# Glock 26 or sig 320 subcompact?



## Livingthedream (Feb 27, 2016)

Want to add to my collection but can't decide between glock or sig. Help me.


----------



## TAPnRACK (Jan 30, 2013)

Both are great guns, but to be honest... I'm really fond of the P320. I like the grip angle and ability to remove the trigger group for cleaning. I like the stock Sig sights much more than Glock's stock sights.


----------



## Livingthedream (Feb 27, 2016)

Was at my lgs today and was hopping to be able to compare side by side but they only had the glock.


----------



## SteamboatWillie (Jan 24, 2013)

Wow, tough call. They are both great guns. Buy one now and the other later? 

I like the trigger on the 320 better than the Glock and I prefer the factory sights on the Sig too. I also prefer the Sig method of field strip/takedown that doesn't require pulling the trigger to disassemble. But those are all just personal preferences. I've owned, and carried, and trained with the G26 for several years and have no issues with it; great pistol.

I think you'll be happy with either one.


----------



## Livingthedream (Feb 27, 2016)

SteamboatWillie said:


> Wow, tough call. They are both great guns. Buy one now and the other later?
> 
> I like the trigger on the 320 better than the Glock and I prefer the factory sights on the Sig too. I also prefer the Sig method of field strip/takedown that doesn't require pulling the trigger to disassemble. But those are all just personal preferences. I've owned, and carried, and trained with the G26 for several years and have no issues with it; great pistol.
> 
> I think you'll be happy with either one.

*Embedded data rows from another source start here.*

theorem sendControl_steady (a1 a2 s3) (h3 : Steady l z s3) : Steady l z (sendControl a1 a2 s3) := by
  unfold sendControl
  extract_lets -underBinder -merge -useContext +onlyGivenNames x1
  extract_lets -underBinder -merge -useContext +onlyGivenNames x2
  extract_lets -underBinder -merge -useContext +onlyGivenNames x3
  refine Steady.ite ?_ ?_
  · exact emit_steady _ _ _ _ (by assumption)
  · extract_lets -underBinder -merge -useContext +onlyGivenNames x4
    have h5 : Steady l z x4 := by
      exact State.setFabPort_steady _ _ _ (by assumption)
    try clear_value x4
    refine Steady.lit ?_ rfl rfl rfl rfl
    assumption

theorem sendData_steady (a1 a2 s3) (h3 : Steady l z s3) : Steady l z (sendData a1 a2 s3) := by
  unfold sendData
  extract_lets -underBinder -merge -useContext +onlyGivenNames x1
  extract_lets -underBinder -merge -useContext +onlyGivenNames x2
  extract_lets -underBinder -merge -useContext +onlyGivenNames x3
  refine leaveRx_steady _ _ ?_
  exact emit_steady _ _ _ _ (by assumption)

theorem poisonHere_steady (a1 a2 s3) (h3 : Steady l z s3) : Steady l z (poisonHere a1 a2 s3) := by
  unfold poisonHere
  extract_lets -underBinder -merge -useContext +onlyGivenNames x1
  extract_lets -underBinder -merge -useContext +onlyGivenNames x2
  extract_lets -underBinder -merge -useContext +onlyGivenNames x3
  extract_lets -underBinder -merge -useContext +onlyGivenNames x4
  have h5 : Steady l z x4 := by
    exact State.setFabPort_steady _ _ _ (by assumption)
  try clear_value x4
  extract_lets -underBinder -merge -useContext +onlyGivenNames x6
  have h7 : Steady l z x6 := by
    refine Steady.each ?_ fun _ _ _ => ?_
    · assumption
    · exact leaveRx_steady _ _ (by assumption)
  try clear_value x6
  extract_lets -underBinder -merge -useContext +onlyGivenNames x8
  extract_lets -underBinder -merge -useContext +onlyGivenNames x9
  have h10 : Steady l z x9 := by
    refine Steady.lit ?_ rfl rfl rfl rfl
    assumption
  try clear_value x9
  refine countPoison_steady _ _ ?_
  exact sendData_steady _ _ _ (by assumption)

theorem execFabricCellSend_steady (a1 s2) (h2 : Steady l z s2) : SteadyX l z (execFabricCellSend a1 s2) := by
  unfold execFabricCellSend
  refine SteadyX.ite ?_ ?_
  · refine SteadyX.next ?_
    assumption
  · extract_lets -underBinder -merge -useContext +onlyGivenNames x1
    have h2 : Steady l z x1 := by
      exact State.linkReady_steady _ (by assumption)
    try clear_value x1
    split
    · refine SteadyX.next ?_
      assumption
    · refine SteadyX.next ?_
      exact sendControl_steady _ _ _ (by assumption)
    · refine SteadyX.next ?_
      refine Steady.ite ?_ ?_
      · refine poisonHere_steady _ _ _ ?_
        exact useInjected_steady _ _ _ (by assumption)
      · exact sendData_steady _ _ _ (by assumption)

theorem execFabricIdleSend_steady (a1 s2) (h2 : Steady l z s2) : SteadyX l z (execFabricIdleSend a1 s2) := by
  unfold execFabricIdleSend
  refine SteadyX.ite ?_ ?_
  · refine SteadyX.next ?_
    assumption
  · extract_lets -underBinder -merge -useContext +onlyGivenNames x1
    have h2 : Steady l z x1 := by
      exact State.linkReady_steady _ (by assumption)
    try clear_value x1
    extract_lets -underBinder -merge -useContext +onlyGivenNames x3
    refine SteadyX.next ?_
    refine Steady.ite ?_ ?_
    · refine Steady.lit ?_ rfl rfl rfl rfl
      assumption
    · assumption

theorem relayCell_steady (a1 a2 s) (h3 : Steady l z s) : Steady l z (relayCell a1 a2 s) := by
  unfold relayCell
  have h := takeRx_steady a1 a2.hop s h3
  generalize takeRx a1 a2.hop s = t at h ⊢
  dsimp only
  split
  · exact freeRx_steady _ _ _ _ h
  · exact State.setFabPort_steady _ _ _ (State.setFabPort_steady _ _ _ h)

I keep going back and forth. One day Glock the other sig. Like the feel of sig in my hand better than glock but prefer trigger of glock more crisp and shorter take up.The sig trigger has a little bit of a gritty feel and slightly more take up.


----------



## SteamboatWillie (Jan 24, 2013)

Livingthedream said:


> I keep going back and forth. One day Glock the other sig. Like the feel of sig in my hand better than glock but prefer trigger of glock more crisp and shorter take up.The sig trigger has a little bit of a gritty feel and slightly more take up.


I feel your pain 

I knew I wanted a new pistol with a red dot sight to help me focus these old geezer eyes. I narrowed it down to a Glock 19MOS and the Sig 320RX. Back and forth, back and forth. Both reliable handguns, I like the feel of both but the Sig just a little more. I like the trigger a little more on the Sig, but that's just my personal feeling.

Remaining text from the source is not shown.